If this needs to be done more than one time you might want to also code a solution in Proc DS2 that uses THREADs and compare resource and time consumptions to DATA step.

Re: Join vs Merge 1.2 TB with 110 GB Datasets

mkeintz — Tue, 22 Apr 2025 00:50:13 GMT

@RichardAD wrote:

Let T = duration for flat read of detail table D

Let K = number of header keys that _can_ fit in a hash table.

Do 1,849,842,886 / K data step reads through D with hash lookup selectiond.

Append selections of each run-through.

Guessing conservatively and presuming 70 GB set aside for a session there should be enough memory for a hash table that holds 500K 64byte keys. So maybe 6 reads through D. Make that a worst case of 10 read throughs. so 10 * (T + T-out) (writing key matched records)

If this needs to be done more than one time you might want to also code a solution in Proc DS2 that uses THREADs and compare resource and time consumptions to DATA step.
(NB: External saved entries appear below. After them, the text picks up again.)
-- ==== Sys2Proof/Word.lean ====
section
/-! DEFINITION. The widths of the block (spec/00_scope.md R10, R12, R13): symbol word, mask, counter, sample. -/

namespace Sys2Proof

/-- A symbol word: 2·W bits, `W = 4` (R100, D1). -/
abbrev Word := BitVec 8

/-- `length_mask`, `code_mask`, `sym_len`, `sym_code`: `W = 4` bits (R38, R39, R101). -/
abbrev Mask := BitVec 4

/-- `t` and `next_t`: `TW = 32` bits, unsigned (R33, R34, D12). -/
abbrev Counter := BitVec 32

/-- One output sample or table entry: `S = 16` bits, two's complement (R13, R43, D15). -/
abbrev Sample := BitVec 16

/-- The 2-bit codes of `el_kind` (R105) and `dec_state` (R37). -/
abbrev Code2 := BitVec 2

end Sys2Proof
end

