-- ==== Sys2Proof/Certificates/Slice0/Obligations.lean ====
section
/-! DEFINITION. The statements for the provers: what the rules of spec/ say of this block. `Sys2Proof.Claims` writes out,
from the rules and without the model's own tables, what the statements compare the model with. -/

namespace Sys2Proof.Claims

open Sys2Proof.Machine

/-- How many units an element lasts (R232): 1, 3, 3, 7. -/
def units (k : Kind) : Nat :=
  match k with
  | .dit => 1
  | .dah => 3
  | .lgap => 3
  | .wgap => 7

/-- A tone element: DIT or DAH (R18, R105). -/
def isTone (k : Kind) : Bool :=
  match k with
  | .dit => true
  | .dah => true
  | .lgap => false
  | .wgap => false

/-- The tone a bit of `code_mask` stands for (R101). -/
def toneBit (b : Bool) : Kind := if b then .dah else .dit

/-- What R225 and R263 to R265 make of a state in which element `k` starts; the sample is `ROM[0]`, which is 0 (P1). -/
def started (k : Kind) (s : State) : State :=
  { s with
    t := 1
    nextT := BitVec.ofNat 32 (units k * s.cfg.u)
    emit := isTone k
    waveIdx := 1
    dacLeft := 0
    dacRight := 0
    dacValid := true
    emitO := isTone k }

/-- What R226 and R263 to R265 make of a state in which the block idles: `wave_idx` is not cleared, it advances
(the addition of `WaveIndex` is modulo `N`, R264). -/
def idled (s : State) : State :=
  { s with
    t := 1
    nextT := BitVec.ofNat 32 (s.cfg.f + 1)
    emit := false
    waveIdx := s.waveIdx + 1
    dacLeft := 0
    dacRight := 0
    dacValid := true
    emitO := false }

/-- The decoder's registers after a letter's first tone (R146). -/
def loaded (len code : Mask) (d : DecState) (s : State) : State :=
  { s with symLen := len >>> 1, symCode := code >>> 1, decState := d }

/-- The word at the head of the queue has been popped (R175); the realisation's read pointer moves on (R41). -/
def popped (s : State) : State :=
  { s with
    q := s.q.tail
    ring := { s.ring with
      rdPtr := (s.ring.rdPtr + 1) % (2 * s.cfg.depth)
      rdPtrSeen := (s.ring.rdPtr + 1) % (2 * s.cfg.depth) } }

/-- The table of R104 with the eleven reserved rows (R108, R150): the fixed bits, their place, and the elements. -/
structure ClassRow where
  /-- Where the row has fixed bits. -/
  mask : Word
  /-- What those bits are. -/
  bits : Word
  /-- The elements the word produces, from its `code_mask`. -/
  elements : Mask → List Kind

/-- `n` tones from the low bits of `code_mask`, then the closing letter gap. -/
def letterElements (n : Nat) (code : Mask) : List Kind :=
  (List.range n).map (fun k => toneBit (code.getLsbD k)) ++ [.lgap]

/-- The seventeen word classes of R104. -/
def classRows : List ClassRow :=
  [
    ⟨0x0F, 0x01, letterElements 1⟩,
    ⟨0x0F, 0x03, letterElements 2⟩,
    ⟨0x0F, 0x07, letterElements 3⟩,
    ⟨0x0F, 0x0F, letterElements 4⟩,
    ⟨0x1F, 0x00, fun _ => [.lgap]⟩,
    ⟨0x1F, 0x10, fun _ => [.wgap]⟩,
    ⟨0x0F, 0x02, letterElements 2⟩,
    ⟨0x0F, 0x04, letterElements 3⟩,
    ⟨0x0F, 0x05, letterElements 3⟩,
    ⟨0x0F, 0x06, letterElements 3⟩,
    ⟨0x0F, 0x08, letterElements 4⟩,
    ⟨0x0F, 0x09, letterElements 4⟩,
    ⟨0x0F, 0x0A, letterElements 4⟩,
    ⟨0x0F, 0x0B, letterElements 4⟩,
    ⟨0x0F, 0x0C, letterElements 4⟩,
    ⟨0x0F, 0x0D, letterElements 4⟩,
    ⟨0x0F, 0x0E, letterElements 4⟩
  ]

/-- The reserved rows and their length masks (R108). -/
def reservedRows : List ((Mask → Instr) × Mask) :=
  [(.reserved2, 0b0010),
   (.reserved4, 0b0100),
   (.reserved5, 0b0101),
   (.reserved6, 0b0110),
   (.reserved8, 0b1000),
   (.reserved9, 0b1001),
   (.reservedA, 0b1010),
   (.reservedB, 0b1011),
   (.reservedC, 0b1100),
   (.reservedD, 0b1101),
   (.reservedE, 0b1110)]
You don't need that much input output activity.

If after examining the header dataset in comparison to your available memory for hash object you find that you have to do 10 subgroup joins, you don't have to have generate input/output totaling 10*(T +Tout). It can be reduced to 3*T + 1*Tout. Divide the header into 10 subgroups based on the value of the join variable. Then, given you have disk space, also divide the detail dataset into 10 smaller datasets using the same join variable. That can be done in one DATA step totaling 2*T input/output. Then each of the 10 subgroup joins will need only 0.1*(T+ ~0.1*Tout). You can save even more my creating the detail subgroups containing only the variables of interest.